I am not sure if the RTC can even help with the bad WiFi sensitivity after a warm boot when the SDK2.2.2 is used for a firmware build. Yes in general it's a nice feature for a quick reconnecting, if it will reliably work as designed.

The main reason I added it (apart from the possibility to save energy on battery powered nodes) is to try and fix this issue we're dealing with here. The WiFi settings stored in RTC do remain in tact with warm reboots (crashes included) and remove the need for scanning for WiFi networks. It simply knows the last BSSID and channel used and also what SSID settings were used. So the first 2 attempts will be to connect to the same AP as the last successful connection before the reboot or lost connection. This also means you are not depending on whether the AP will react during the short scan interval, which can sometimes be an issue.

I tried several times over a two hour period, Eco Mode temporarily enabled. My WiFi router always appears in the list (only one router is configured on my devices).

OK, so at least for your setup it may not be a factor to change the scan mode from active to passive.

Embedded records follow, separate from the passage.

/-- The first n entries of BSIDE of the used channels (R372). -/
def State.sideB (s : State) (w : Who) (bsd n : Nat) : List Nat → State × Except MFail (List (Nat × List Nat) × Bool)
  | [] => (s, .ok ([], false))
  | u :: us => match s.mread w .A (bsd + 1024 * u) (2 * n) with
    | (s, .error e) => (s, .error e)
    | (s, .ok x) => match s.sideB w bsd n us with
      | (s, .ok (bs, p)) => (s, .ok ((u, unpack 0x7 n x.bytes) :: bs, x.p || p))
      | r => r

/-- The staged record of a tile is read, and what an operation of n columns uses of its side arrays (R217, R372); its errors are
`ILLEGAL`. -/
def State.outliers (s : State) (w : Who) (o : Option Nat) (fused : Bool) (n : Nat) : State × Except MFail Outliers :=
  match o with
  | none => (s, .ok Outliers.none_)
  | some a =>
    if fused then (s, .ok Outliers.none_)
    else match s.mread w .A a 32 with
      | (s, .error e) => (s, .error e)
      | (s, .ok m) =>
        let chs := ((m.bytes.take 8).zip (List.range 8)).filterMap fun c =>
          if c.1 = 0xFF#8 then none else some (c.2, c.1.toNat)
        let asd := recW m.bytes 8
        let bsd := recW m.bytes 12
        let ok := (chs.all fun c => c.2 < 64) && (chs.map Prod.snd).eraseDups.length = chs.length && asd % 4 = 0
          && bsd % 4 = 0 && (m.bytes.drop 16).all (· = 0#8) && asd + 1024 ≤ 2 ^ 23 && bsd + 8192 ≤ 2 ^ 23
        if !ok then (s, .error (.fault 0x01 a))
        else match s.sideA w asd (chs.map Prod.fst) with
          | (s, .error e) => (s, .error e)
          | (s, .ok (x, xp)) => match s.sideB w bsd n (chs.map Prod.fst) with
            | (s, .error e) => (s, .error e)
            | (s, .ok (y, yp)) => (s, .ok ⟨chs, x, y, m.p || xp || yp⟩)

/-- The operands of element (r, n), with the side values at outlier channels (R217). -/
def pairsAt (arow : List MEl) (brows : List (List MEl)) (o : Outliers) (r n : Nat) : List (MEl × MEl) :=
  (List.range 64).map fun k => match o.chans.find? fun c => c.2 = k with
    | some (u, _) => (.val (bf16.value (o.a.getD (8 * r + u) 0)), .val (bf16.value ((kget [] o.b u).getD n 0)))
    | none => (arow.getD k (.val (.fin false 0 0)), (brows.getD k []).getD n (.val (.fin false 0 0)))

/-- The old element, in the operation's format. -/
def Tile.old (t : Tile) (f64 : Bool) (r n : Nat) : Nat :=
  if f64 then t.at_ r (2 * n) + 2 ^ 32 * t.at_ r (2 * n + 1) else t.at_ r n

/-- The words of a row of new elements. -/
def rowWords (f64 : Bool) (es : List Nat) : List Word :=
  if f64 then es.flatMap fun e => [BitVec.ofNat 32 e, BitVec.ofNat 32 (e / 2 ^ 32)] else es.map (BitVec.ofNat 32)

/-- The accumulation of R371 into a tile. -/
def Tile.accumulate (t : Tile) (nbv fa n : Nat) (z : Bool) (a b : List (List MEl)) (o : Outliers) (aP : Nat → Bool)
    (p poison : Bool) : Tile :=
  let f64 := fa = 9
  let f := if f64 then fp64 else fp32
  let t' := (List.range 64).foldl (fun (t' : Tile) r =>
    let es := (List.range n).map fun c =>
      dotElem nbv f (fa = 8 || fa = 9) (pairsAt (a.getD r []) b o r c) (if z then 0 else t.old f64 r c)
    t'.setRow r (rowWords f64 es)) t
  { t' with
    rowP := (List.range 64).map (fun r => aP r || p || (!z && t.rowP.getD r false))
    poison := t.poison || poison, outlier := none, due := true }

/-! ### Online softmax (R376) -/

/-- FEXP2 on FP32 codes (R275). -/
def exp2Bits (n : Nat) : Nat := fp32.ne (fvExp2 (fp32.value n))

def subBits (a b : Nat) : Nat := fp32.ne (fvAdd 0 (fp32.value a) (fvNeg (fp32.value b))).1
def mulBits (a b : Nat) : Nat := fp32.ne (fvMul (fp32.value a) (fp32.value b)).1

/-- One row of the update: new m, l, scores, and the factor of the output row. -/
def smxRow (m l : Nat) (scores : List Nat) : Nat × Nat × List Nat × Nat :=
  let mx := scores.tail.foldl (fmaxBits fp32) (scores.headD 0)
  let mnew := fmaxBits fp32 m mx
  let (f, ps) := if mnew = 0xFF800000 then (0x3F800000, scores.map fun _ => 0)
    else (exp2Bits (subBits m mnew), scores.map fun c => exp2Bits (subBits c mnew))
  let l' := fp32.ne (exactSum ((fvMul (fp32.value l) (fp32.value f)).1 :: ps.map fp32.value))
  (mnew, l', ps, f)

/-- The update of the output tile and the score tile. -/
def softmax (co cs : Tile) (no : Nat) : Tile × Tile :=
  (List.range 64).foldl (fun (t : Tile × Tile) r =>
    let sc := (List.range 64).map fun k => t.2.at_ r k
    let (m, l, ps, f) := smxRow (t.1.m.getD r 0#32).toNat (t.1.l.getD r 0#32).toNat sc
    let row := (List.range no).map fun n => BitVec.ofNat 32 (mulBits (t.1.at_ r n) f)
    let co := t.1.setRow r row
    ({ co with m := co.m.set r (BitVec.ofNat 32 m), l := co.l.set r (BitVec.ofNat 32 l)
               rowP := co.rowP.set r (co.rowP.getD r false || t.2.rowP.getD r false) },
      t.2.setRow r (ps.map (BitVec.ofNat 32)))) (co, cs)

/-! ### Rounds (R318, R366, R371) -/

/-- The operation that a signature's words name. -/
def mopOf (w u : Word) : MOp :=
  match decode w u with
  | .ok (.mma _ _ _ _ _ tile lat fa fb mx m) =>
    ⟨0, tile.toNat, lat.toNat, fa.toNat, fb.toNat, mx = 1#1, m.toNat % 2 = 1, m.toNat / 2 = 1⟩
  | .ok (.mmasS _ _ _ _ _ tile lat fa fb mx lr) => ⟨1, tile.toNat, lat.toNat, fa.toNat, fb.toNat, mx = 1#1, true, lr = 1#1⟩
  | .ok (.mmasV _ _ _ _ _ tile fa fb mx lr) => ⟨2, tile.toNat, 0, fa.toNat, fb.toNat, mx = 1#1, false, lr = 1#1⟩
  | _ => ⟨0, 0, 0, 0, 0, false, false, false⟩

/-- The checks of an operation that need no memory (R366, R371, R375). -/
def Core.mopOk (c : Core) (o : MOp) (n : Nat) : Bool :=
  let t := c.tile o.tile
  let l := c.latches.getD o.lat Latch.reset
  n % 16 = 0 && 16 ≤ n && n ≤ (if o.fa = 9 then 256 else 512)
    && (o.form = 2 || (l.width = rowBytes o.fa && l.mx = o.mx))
    && (match o.form, t.smx with
      | 0, _ => true
      | 1, some _ => n = 64
      | 2, some (cs, no) => n = no && (c.tile cs).held
      | _, none => false
      | _, _ => true)

/-- The operation of a round with the operands that its last signer named: N, B, pitch, scale base, its NBV, and
whether any of them carries P. -/
def State.mmaRound (s : State) (w : Who) (o : MOp) (n bsrc pitch sbase nbv : Nat) (p : Bool) : State × Except MFail Unit :=
  let k := w.core
  let c := s.core k
  if !c.mopOk o n then (s, .error (.fault 0x01 0))
  else
    let smx := (c.tile o.tile).smx.getD (0, 0)
    let dst := if o.form = 1 then smx.1 else o.tile
    let fused := o.fa = 8 || o.fa = 9
    match s.bOperand w o n bsrc pitch sbase with
    | (s, .error e) => (s, .error e)
    | (s, .ok b) => match s.outliers w ((s.core k).tile dst).outlier fused n with
      | (s, .error e) => (s, .error e)
      | (s, .ok ol) =>
        let c := s.core k
        let l := c.latches.getD o.lat Latch.reset
        let cs := c.tile smx.1
        let a := if o.form = 2 then (List.range 64).map fun r => convRow o.fa o.mx ((List.range 64).map (cs.at_ r))
          else l.operand o.fa
        let aP := fun (r : Nat) => if o.form = 2 then cs.rowP.getD r false || narrowFmt o.fa else l.p
        let poison := (if o.form = 2 then cs.poison else l.poison) || b.poison
        let t := (c.tile dst).accumulate nbv o.fa n o.z a b.rows ol aP (p || b.p || ol.p) poison
        let s := s.updTile k dst fun _ => t
        match o.form with
        | 1 =>
          let (co, cs) := softmax ((s.core k).tile o.tile) ((s.core k).tile dst) smx.2
          ((s.updTile k o.tile fun _ => { co with due := true }).updTile k dst fun _ => { cs with held := true }, .ok ())
        | 2 => (s.updTile k smx.1 fun t => { t with held := false }, .ok ())
        | _ => (s, .ok ())

/-- A round ends (R318). -/
def Huddle.next (h : Huddle) (last : Nat) : Huddle :=
  { h with signed := 0, sigs := [], last := last, gen := (h.gen + 1) % 4 }

/-- Signers by group and thread that are still there. -/
def State.signers (s : State) (gs : List Sig) : List Sig := gs.filter fun g => (s.grp g.gid).uid = g.uid && s.hasGrp g.gid

/-- A parked signer resumes after its instruction, or traps there; the round is a synchronising operation of it at core
scope (R318). -/
def State.release (s : State) (g : Sig) (h : Nat) (owed : Option (Nat × Nat)) : State :=
  let waits := s.waitsAt g h
  let s := s.closeIv (s.agent g.gid g.tix) 3
  if !waits then s
  else
  let s := s.updGrp g.gid fun x => { x with parks := (x.parks.map fun p =>
    if p.kind = .huddle h then { p with mask := p.mask.filter (· ≠ g.tix) } else p).filter fun p => !p.mask.isEmpty }
  match owed with
  | some c => s.updThr g.gid g.tix fun x => { x with owed := some c }
  | none => s.resume g.gid [g.tix]

/-- A signer of a round that completed resumes, unless a side-logged write of it was refused: then it traps (R170). -/
def State.releaseReady (s : State) (g : Sig) (h : Nat) : State :=
  match s.sideRefused (s.who g.gid g.tix) with
  | some (a, c) => if s.waitsAt g h then (s.dropSideRef (s.who g.gid g.tix)).release g h (some (c, a)) else s.release g h none
  | none => s.release g h none

/-- A round that disagrees: no operation, MISMATCH, and every signer has `HUDDLE` (R318, R366). -/
def State.mismatch (s : State) (core h : Nat) : State :=
  let hd := (s.core core).huddle h
  let s := s.updHuddle core h fun x => x.next 2
  (s.signers hd.sigs).foldl (fun s g =>
    if g.kind = 0 || g.kind = 3 then s.release g h (some (0x10, 0)) else s.defer g.gid [g.tix] 0x10 0) s

/-- The signatures of a matrix round agree: one instruction with the same words and literals (R371). -/
def sigsAgree (gs : List Sig) : Bool :=
  match gs with
  | [] => true
  | g :: gs => gs.all fun x => x.kind = g.kind && x.w = g.w && x.u = g.u && x.lits = g.lits

/-- A matrix round runs, in the place of its last signer. -/
def State.matrixRound (s : State) (core h : Nat) (gs : List Sig) (z : Sig) : State :=
  let g := s.grp z.gid
  let lid := ((s.core core).huddle h).owner.getD 0
  let w : Who := ⟨⟨.G, core, z.gid, s.nextId⟩, core, lid, g.ctx⟩
  let o := mopOf z.w z.u
  let v := fun (i : Nat) => z.vals.getD i 0
  let due := ((s.core core).tile o.tile).due || match ((s.core core).tile o.tile).smx with
    | some (cs, _) => o.form ≠ 0 && ((s.core core).tile cs).due
    | none => false
  if due || (s.core core).draining then s
  else match s.mmaRound w o (v 0) (v 1) (v 2) (v 3) (v 4) (v 5 = 1 || gs.any Sig.p) with
    | (s, .error .waits) => s.matrixEnd w
    | (s, .error (.fault code addr)) =>
      let s := (s.matrixEnd w).updHuddle core h fun x => x.next 2
      (s.signers gs).foldl (fun s g => s.defer g.gid [g.tix] code addr) s
    | (s, .ok ()) => (s.matrixEnd w).updHuddle core h fun x => x.next 1

/-- `HUDDLE_ROUND_COMPLETE` (R318): a full round of `HSIGN`, `MMA` or `MMAS`; it waits for the signers' side-logged
writes and window stores, and a matrix round for its stream and for a `FENCEX` (R176, R193). -/
def execHuddleRoundComplete (core h : Nat) (s : State) : Out :=
  let hd := (s.core core).huddle h
  let gs := hd.sigs
  match gs.head?, gs.getLast? with
  | some a, some z =>
    let undrained := gs.any fun g => s.undrained (s.agent g.gid g.tix) && (s.grp g.gid).uid = g.uid
    if hd.count = 0 || hd.signed ≠ hd.count || a.kind = 3 || undrained then .next s.tick
    else if a.kind = 0 then
      if gs.all fun g => g.kind = 0 then
        let s := s.updHuddle core h fun x => x.next 1
        .next ((s.signers gs).foldl (fun s g => s.releaseReady g h) s).tick
      else .next (s.mismatch core h).tick
    else if s.engHeld core (s.grp z.gid).ctx .G z.id then .next s.tick
    else if sigsAgree gs then .next (s.matrixRound core h gs z).tick
    else .next (s.mismatch core h).tick
  | _, _ => .next s.tick

/-- The values that a signature carries: N, B, pitch, scale base, `NBV`, and the P of the operands. -/
def State.mmaVals (s : State) (v : Vals) : List Nat :=
  [u32 v.d, u32 v.a, u32 v.b, u32 v.c, s.cg.ctl.nbv.n % 4, if v.p then 1 else 0]

/-- The signatures of an `MMA` or `MMAS` (R367, R371): one for each active thread, a release of it at core scope. -/
def State.mmaSign (s : State) (i : Instr) (h kind : Nat) : State :=
  s.matrixGate i fun s =>
    match s.readOps s.cur.gid (s.cur.mask.headD 0) (operands i) Vals.zero with
    | (s, .error r) => (s.failRd s.cur.mask r).finish
    | (s, .ok v) =>
      let vals := s.mmaVals v
      s.signs h fun s t => s.whenReady t [t] fun s =>
        match s.signThread t h kind vals (s.cg.ambient t) with
        | (s, .misuse) => s.trap t 0x10 0
        | (s, .waits) => s.stayAll [t]
        | (s, .done) => s.closeIv (s.agent s.cur.gid t) 3

/-- `MMA` (R371). -/
def execMma (d : BitVec 7) (a : BitVec 7) (b : BitVec 7) (c : BitVec 7) (h : BitVec 4) (tile : BitVec 2) (lat : BitVec 1)
    (fa : BitVec 4) (fb : BitVec 4) (mx : BitVec 1) (m : BitVec 2) (s : State) : Out :=
  .next (s.mmaSign (.mma d a b c h tile lat fa fb mx m) h.toNat 1)

/-- `MMAS.S` (R375). -/
def execMmasS (d : BitVec 7) (a : BitVec 7) (b : BitVec 7) (c : BitVec 7) (h : BitVec 4) (tile : BitVec 2)
    (lat : BitVec 1) (fa : BitVec 4) (fb : BitVec 4) (mx : BitVec 1) (lr : BitVec 1) (s : State) : Out :=
  .next (s.mmaSign (.mmasS d a b c h tile lat fa fb mx lr) h.toNat 2)

/-- `MMAS.V` (R375). -/
def execMmasV (d : BitVec 7) (a : BitVec 7) (b : BitVec 7) (c : BitVec 7) (h : BitVec 4) (tile : BitVec 2)
    (fa : BitVec 4) (fb : BitVec 4) (mx : BitVec 1) (lr : BitVec 1) (s : State) : Out :=
  .next (s.mmaSign (.mmasV d a b c h tile fa fb mx lr) h.toNat 2)

/-! ### CVTB (R387) -/

/-- Reads of a thread by sectors. -/
def State.threadReads (s : State) (w : Who) : List (Nat × Nat) → State × Except (Res × Nat) (List Byte)
  | [] => (s, .ok [])
  | c :: cs => match s.reach w (Acc.read .A c.1 c.2) with
    | (s, .ok key _) => match s.threadReads w cs with
      | (s, .ok bs) => (s, .ok (s.mem.read key c.2 ++ bs))
      | r => r
    | (s, r) => (s, .error (r, c.1))

/-- The encoded block of a thread is written, codes before the scale. -/
def State.cvtbWrite (s : State) (w : Who) (tt : List Nat) (d c : Nat) (codes : List Byte) (x : Nat) : State :=
  let ad := Acc.write .A d codes.length false
  let ac := Acc.write .A c 1 false
  let ivs := s.sweep.ivs
  match s.reach w ad with
  | (s, .ok kd _) => match s.reach w ac with
    | (s, .ok kc _) =>
      let s := s.put w ad kd codes true false true
      s.put w ac kc [BitVec.ofNat 8 x] true false true
    | (s, r) => { s with sweep := { s.sweep with ivs := ivs } }.failRes tt r c
  | (s, r) => s.failRes tt r d

/-- One turn of a `CVTB`. -/
def State.cvtbTurn (s : State) (i : Instr) (f : Nat) (u : Nat × List Nat) : State :=
  let gid := s.cur.gid
  match s.readOps gid u.1 (operands i) Vals.zero with
  | (s, .error r) => s.failRd u.2 r
  | (s, .ok v) =>
    let a := u32 v.a
    let d := u32 v.d
    let n := if f = 0xA then 32 else 16
    if a % 4 ≠ 0 then s.trapAll u.2 0x08 a
    else if d % n ≠ 0 then s.trapAll u.2 0x08 d
    else match s.threadReads (s.who gid u.1) (chunks a 128) with
      | (s, .error (r, x)) => s.failRes u.2 r x
      | (s, .ok bs) =>
        let c := s.cg.ctl
        let (us, gen) := storeDraws f c.rm 32 (s.thr gid u.1).gen
        let b := mxEncode f c.rm us (unpack 0x8 32 bs)
        let fl := b.flags ||| (if b.isNan then fNV else 0) ||| (if b.isUf then fUF else 0)
        let s := s.raiseFlags fl
        if fl &&& c.ten ≠ 0 then s.trapAll u.2 0x0F 0
        else
          let s := s.cvtbWrite (s.who gid u.1) u.2 d (u32 v.c) (pack f b.codes) b.x
          if s.stopped u.1 then s else s.updThr gid u.1 fun y => { y with gen := gen }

ghtester commented 4 years ago

Let me share an update with some recent FW builds:

BAD = bad WiFi sensitivity after a warm (re)boot OK = WiFi sensitivity is still the same (good) after a cold or a warm (re)boot

BAD Build:⋄ 20106 - Mega System Libraries:⋄ ESP82xx Core a04c3244, NONOS SDK 2.2.2-dev(bb83b9b), LWIP: 2.1.2 PUYA support Git Build:⋄ Plugin Count:⋄ 82 [Normal] [Testing] Build Md5: 138327be07fcd8e807a677412dc247 Md5 check: passed. Build Time:⋄ Mar 29 2020 04:22:08 Binary Filename:⋄ ESP_Easy_mega-20200328-6-PR_2972_test_beta_ESP8266_4M1M.bin

BAD Build:⋄ 20105 - Mega System Libraries:⋄ ESP82xx Core a04c3244, NONOS SDK 2.2.2-dev(bb83b9b), LWIP: 2.1.2 PUYA support Git Build:⋄ mega-20200328 Plugin Count:⋄ 82 [Normal] [Testing] Build Md5: b8bb1bd39cd2df423cee65ea1b81fcc Md5 check: passed. Build Time:⋄ Mar 28 2020 02:33:26 Binary Filename:⋄ ESP_Easy_mega-20200328_test_beta_ESP8266_4M1M.bin

OK Build:⋄ 20104 - Mega System Libraries:⋄ ESP82xx Core 2_6_3, NONOS SDK 3.0.0-dev(c0f7b44), LWIP: 2.1.2 PUYA support Git Build:⋄ My Build: Mar 11 202010:22:28 Plugin Count:⋄ 37 [Normal] Build Md5: 53f44a927343c969efcca48142a883c Md5 check: passed. Build Time:⋄ Mar 11 2020 10:24:06 Binary Filename:⋄ ESP_Easy_20200311_vagrant_custom_sdk3_ESP8266_4M1M.bin

OK Build:⋄ 20105 - Mega System Libraries:⋄ ESP82xx Core 3d128e5c, NONOS SDK 2.2.2-dev(a58da79), LWIP: 2.1.2 PUYA support Git Build:⋄ mega-20200328 Plugin Count:⋄ 13 [Normal] [Minimal, IR with AC] Build Md5: 4d3a6ba6ad3029a3ed908269f9c98d83 Md5 check: passed. Build Time:⋄ Mar 28 2020 02:09:47 Binary Filename:⋄ ESP_Easy_mega-20200328_minimal_IRext_ESP8266_4M1M.bin

OK Build:⋄ 20106 - Mega System Libraries:⋄ ESP82xx Core 3d128e5c, NONOS SDK 2.2.2-dev(a58da79), LWIP: 2.1.2 PUYA support Git Build:⋄ Plugin Count:⋄ 16 [Normal] Build Md5: e47e18c32043ebacc36819bc61a8eed Md5 check: passed. Build Time:⋄ Mar 29 2020 03:38:56 Binary Filename:⋄ ESP_Easy_mega-20200328-6-PR_2972_custom_ESP8266_4M1M.bin

So it looks SDK 2.2.2-dev(a58da79) fixed the WiFi issue reported above. So far I had to use SDK 3.0.0 (which was not recommended for use) for a custom firmware builds to avoid the bad WiFi sensitivity after a warm (re)boot which happens to me a bit often due to Exceptions.

TD-er commented 4 years ago

Another striking correlation is that a high plugin count correlates with bad WiFi stability.

Not sure that it has something to do with it, just that it is a surprising correlation seen in your tests.

ghtester commented 4 years ago

It's interesting to me that the latest custom build also reconnects OK even after warm (re)boot with the same SDK release... So hopefully the issue is fixed and we could close this case?


OK Build:⋄ 20106 - Mega
System Libraries:⋄ ESP82xx Core 5511180c, NONOS SDK 2.2.2-dev(bb83b9b), LWIP: 2.1.2 PUYA support
Git Build:⋄ My Build: Apr 11 2020 10:05:33
Plugin Count:⋄ 36 [Normal]
Build Md5: bc161e1b8b7984d07379d96b34972be5
Md5 check: passed.
Build Time:⋄ Apr 11 2020 10:07:20
Binary Filename:⋄ ESP_Easy_20200411_vagrant_custom_beta_ESP8266_4M1M.bin
TD-er commented 4 years ago

Let's hope so. Maybe you can also test a few nightly build files, to make sure it isn't a build issue.